ごみ · 片付け

ゴミが捨てられなかった祖母のお宝

祖母はどんな物でも捨てずに溜めこむ人で、同居していた母はそのことでいつもイライラしていました。祖母は物がない時代を生きてきたので、どんな物でも捨てることには抵抗があったのでしょう。ラップも一度使っただけではもったいないと、洗って干して使いまわすような人でした。

「あんたが言えば捨てるから」。娘である母とは喧嘩になるけど、孫の私の言うことならきくからというので、私は結婚して実家を離れてからも時々祖母の荷物の整理に行っていました。「ばあちゃん、これ穴開いているから捨てるよ?」と、穴の開いた靴下や下着を許可をとりながら捨てます。その時は「うん、穴開いてるからいらない」というのですが、どうやら私が帰った後に、またゴミ箱から拾って、こっそりタンスにしまっていたようです。

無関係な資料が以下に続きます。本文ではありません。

-- ==== Sys2Proof/Certificates/Slice0/Obligations.lean ====
section
/-! DEFINITION. The statements for the provers, each a proposition about the model; the docstring names the rule of spec/
it formalises. A claim that rests on log entry 2 (a refused command is a next state with its REFUSED answer) says so. -/

open Sys2Proof Sys2Proof.Machine

/-! ## Words -/

/-- R63, R64, R65 and R68: words written out from the encodings (vectors V1, V2, V3, V5, V7, V8, V12, V13, V14). -/
def Obligations.SampleWordsDecode : Prop :=
  decode 0x01000000#32 = .ok .init ∧
  decode 0x022A200F#32 = .ok (.wrb 0x2A#7 0x20#8 0x0F#8) ∧
  decode 0x032A2000#32 = .ok (.rdb 0x2A#7 0x20#8) ∧
  decode 0x027FFFFF#32 = .ok (.wrb 0x7F#7 0xFF#8 0xFF#8) ∧
  decode 0x037FFF00#32 = .ok (.rdb 0x7F#7 0xFF#8) ∧
  decode 0x00000000#32 = .error .opcReserved ∧
  decode 0x032A2001#32 = .error .rdbValueNotZero ∧
  decode 0x02800000#32 = .error .rsv0NotZero ∧
  decode 0x06000000#32 = .error .rsv1NotZero

/-- R62 to R65 and R74: every command's word decodes to that command, whatever its operands. -/
def Obligations.DecodeEncodeRoundTrip : Prop :=
  ∀ i : Instr, decode (encode i) = .ok i

/-- R74: a legal word is the only word of its command. -/
def Obligations.EncodeDecodeRoundTrip : Prop :=
  ∀ (w : Word) (i : Instr), decode w = .ok i → encode i = w

/-- R60, R64, R65: the word of an assembler line is the sum of its shifted operands, and a numeral out of range is
refused. -/
def Obligations.AssembledLineHasItsWord : Prop :=
  (∀ a r v : Nat, a < 128 → r < 256 → v < 256 →
    ∃ i, (AsmLine.wrb a r v).assemble = some i ∧ (encode i).toNat = 0x02000000 + a * 2 ^ 16 + r * 2 ^ 8 + v) ∧
  (∀ a r : Nat, a < 128 → r < 256 →
    ∃ i, (AsmLine.rdb a r).assemble = some i ∧ (encode i).toNat = 0x03000000 + a * 2 ^ 16 + r * 2 ^ 8) ∧
  (∀ a r v : Nat, 128 ≤ a ∨ 256 ≤ r ∨ 256 ≤ v → (AsmLine.wrb a r v).assemble = none) ∧
  (∀ a r : Nat, 128 ≤ a ∨ 256 ≤ r → (AsmLine.rdb a r).assemble = none)

/-- R68: which words are illegal, and what accepting one does. That an accepted illegal word leads to a next state with the
REFUSED answer is the model's choice (log entry 2): R120 gives the effect and advises a model to refuse the case. -/
def Obligations.IllegalWordsAreRefused : Prop :=
  (∀ w : Word, (∃ e, decode w = .error e) ↔
    w.rsv1 ≠ 0#6 ∨ w.rsv0 ≠ 0#1 ∨ w.opc = 0#2 ∨ (w.opc = 1#2 ∧ w.extractLsb' 0 24 ≠ 0#24) ∨
      (w.opc = 3#2 ∧ w.val8 ≠ 0#8)) ∧
  (∃ e, decode 0#32 = .error e) ∧ (∃ e, decode (BitVec.allOnes 32) = .error e) ∧
  ∀ (s : State) (w : Word) (e : Illegal), s.Accepts w → decode w = .error e →
    ∃ t, step s = .next t ∧ s.beginStep.IsRefused t

/-! ## The step -/

/-- R80 case 3, R90: a step that accepts a legal word is the command's meaning, on the state with the host's input
taken off and the last step's outputs gone (R30). -/
def Obligations.StepRunsDecodedInstruction : Prop :=
  ∀ (s : State) (w : Word) (i : Instr), s.Accepts w → decode w = .ok i →
    step s = exec i s.beginStep ∧ s.SameCore s.beginStep ∧ s.beginStep.out = Outputs.none ∧
      s.beginStep.host = s.host.tail ∧ s.beginStep.env = s.env ∧ s.beginStep.draws = s.draws

/-- R61: when a command is accepted, and that a word presented at another time has no effect. The clause about an illegal
word rests on R68 and R120 and on the model's choice of a next state for a refused command (log entry 2). -/
def Obligations.CommandAcceptedOnlyWhenReady : Prop :=
  (∀ s : State, s.cmdReady = true ↔ s.pc = .idle ∧ s.hostNow.rst = false) ∧
  (∀ (s : State) (w : Word) (i : Instr), s.cmdReady = true → s.hostNow.cmd = some w → decode w = .ok i →
    step s = exec i s.beginStep) ∧
  (∀ (s : State) (w : Word) (e : Illegal), s.cmdReady = true → s.hostNow.cmd = some w → decode w = .error e →
    ∃ t, step s = .next t ∧ s.beginStep.IsRefused t) ∧
  (∀ (s : State) (r : Bool) (c c' : Option Word) (rest : List HostInput), s.host = { rst := r, cmd := c } :: rest →
    s.cmdReady = false → step s = step (s.setHost ({ rst := r, cmd := c' } :: rest)))

/-- R92, R121: no state stops the machine. Of refused commands this is the model's choice (log entry 2: R120 advises a
model to refuse them); of the rest it is deduced from the two rules (log entry 18). -/
def Obligations.EveryStepAnswersNext : Prop :=
  ∀ s : State, ∃ t, step s = .next t

/-- R31, R158 `ResetState`: the reset values the spec gives. The values of the latches and `CNT` are the model's choice
(log entry 1) and not stated. -/
def Obligations.ResetLeavesControlClear : Prop :=
  State.reset.pc.bits = 0#5 ∧ State.reset.pc = .idle ∧ State.reset.initd = false ∧ State.reset.ackEn = false

/-- R135: the reset step, whatever the state and the other inputs. -/
def Obligations.ResetStepClearsControl : Prop :=
  ∀ s : State, s.hostNow.rst = true →
    s.cmdReady = false ∧ ∃ t, step s = .next t ∧ t.pc = .idle ∧ t.pc.bits = 0#5 ∧ t.initd = false ∧
      t.ackEn = false ∧ t.ackEnLevel = false ∧ t.out = Outputs.none

/-- R137, R138: a reset in the middle of a transaction emits nothing, answers nothing, and does not reach the
environment. -/
def Obligations.ResetAbortsWithoutCleanUp : Prop :=
  ∀ s : State, s.hostNow.rst = true → s.pc ≠ .idle →
    ∃ t, step s = .next t ∧ t.pc = .idle ∧ t.out.actions = [] ∧ t.out.rsp = none ∧ t.out.diag = none ∧
      (∀ e, s.env = .echo e → t.env = .echo e) ∧ (∀ fs, s.env = .oracle fs → t.env = .oracle fs)

/-- R137, R66: without a reset a transaction leaves its waits only with a response. -/
def Obligations.OnlyResetCancels : Prop :=
  ∀ s t : State, step s = .next t → s.pc ≠ .idle → t.pc = .idle → t.out.rsp = none → s.hostNow.rst = true

/-- R89: the idle step. -/
def Obligations.IdleStepChangesNothing : Prop :=
  ∀ s : State, s.hostNow.rst = false → s.pc = .idle → s.hostNow.cmd = none →
    ∃ t, step s = .next t ∧ s.SameCore t ∧ t.out = Outputs.none ∧ t.env = s.env ∧ t.draws = s.draws

/-! ## The commands -/

/-- R93: INIT completes in its acceptance step. When `INITD = 1` it is refused (R94): that the refusal is a next state is
the model's choice (log entry 2). -/
def Obligations.InitCompletes : Prop :=
  (∀ s : State, s.pc = .idle → s.initd = false →
    ∃ t, exec .init s = .next t ∧
      t.out = { s.out with actions := s.out.actions ++ [.configure]
                           rsp := some { data := 0#32, status := .ok, phase := 0#3 } } ∧
      t.env = s.env.onAction .configure ∧ t.ackEn = true ∧ t.initd = true ∧ t.pc = .idle ∧
      t.cnt = s.cnt ∧ s.SameLatches t) ∧
  (∀ s : State, s.pc = .idle → s.initd = true → ∃ t, exec .init s = .next t ∧ s.IsRefused t)

/-- R96: RDB is accepted after INIT with every operand. Before INIT it is refused (R120): that the refusal is a next state
is the model's choice (log entry 2). -/
def Obligations.RdbAcceptance : Prop :=
  (∀ (s : State) (a : DevAddr) (r : Byte), s.pc = .idle → s.initd = true →
    ∃ t, exec (.rdb a r) s = .next t ∧ t.dev = a ∧ t.reg = r ∧ t.cnt = Config.nTimeout ∧ t.pc = .r0 ∧
      t.pc.bits = 0b11000#5 ∧ t.dat = s.dat ∧ t.res = s.res ∧ t.ackEn = s.ackEn ∧ t.initd = s.initd ∧
      t.out = s.out ∧ t.draws = s.draws ∧ t.env = s.env.onTransaction.onEnterWait) ∧
  (∀ (s : State) (a : DevAddr) (r : Byte), s.pc = .idle → s.initd = false →
    ∃ t, exec (.rdb a r) s = .next t ∧ s.IsRefused t)

/-- R108: WRB is accepted after INIT with every operand. Before INIT it is refused (R120): that the refusal is a next
state is the model's choice (log entry 2). -/
def Obligations.WrbAcceptance : Prop :=
  (∀ (s : State) (a : DevAddr) (r v : Byte), s.pc = .idle → s.initd = true →
    ∃ t, exec (.wrb a r v) s = .next t ∧ t.dev = a ∧ t.reg = r ∧ t.dat = v ∧ t.cnt = Config.nTimeout ∧ t.pc = .w0 ∧
      t.pc.bits = 0b10000#5 ∧ t.res = s.res ∧ t.ackEn = s.ackEn ∧ t.initd = s.initd ∧
      t.out = s.out ∧ t.draws = s.draws ∧ t.env = s.env.onTransaction.onEnterWait) ∧
  (∀ (s : State) (a : DevAddr) (r v : Byte), s.pc = .idle → s.initd = false →
    ∃ t, exec (.wrb a r v) s = .next t ∧ s.IsRefused t)

/-- R120 (and R94, R68): the three reasons for which an accepted word is refused, and that no other word is. That the
refusal is a next state with its answer is the model's choice among the two the rule names (log entry 2). -/
def Obligations.RefusedWordsHaveNoEffect : Prop :=
  ∀ (s : State) (w : Word), s.Accepts w →
    ∃ t, step s = .next t ∧
      (((∃ e, decode w = .error e) ∨ (decode w = .ok .init ∧ s.initd = true) ∨
        ((∃ a r, decode w = .ok (.rdb a r)) ∧ s.initd = false) ∨
        ((∃ a r v, decode w = .ok (.wrb a r v)) ∧ s.initd = false)) → s.beginStep.IsRefused t) ∧
      (t.out.rsp = some { data := 0#32, status := .refused, phase := 0#3 } →
        (∃ e, decode w = .error e) ∨ (decode w = .ok .init ∧ s.initd = true) ∨
        ((∃ a r, decode w = .ok (.rdb a r)) ∧ s.initd = false) ∨
        ((∃ a r v, decode w = .ok (.wrb a r v)) ∧ s.initd = false))

/-- R95: INIT emits nothing that touches the bus: `CONFIGURE`, or nothing where it is refused. -/
def Obligations.InitDoesNotTouchTheBus : Prop :=
  ∀ s t : State, exec .init s = .next t →
    t.out.actions = s.out.actions ∨ t.out.actions = s.out.actions ++ [.configure]

/-- Frame of INIT (R93): registers, inputs, and every device register stay; INIT writes `ACK_EN` and `INITD`. -/
def Obligations.InitFrame : Prop :=
  ∀ s t : State, exec .init s = .next t →
    t.pc = s.pc ∧ t.cnt = s.cnt ∧ s.SameLatches t ∧ t.host = s.host ∧ t.draws = s.draws ∧
      ∀ d r, t.env.readCell d r = s.env.readCell d r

祖母が亡くなって実家の片付けの手伝いに行った時、捨てたはずの穴開き靴下がごろごろ出てきました。それを見た時には、怒るより「ばあちゃんの宝物だね」と母と二人で笑ってしまいました。今では笑い話ですが、一緒に暮らした母は大変だったと思うので、自分は子供に迷惑をかけないように暮らそうと思っています。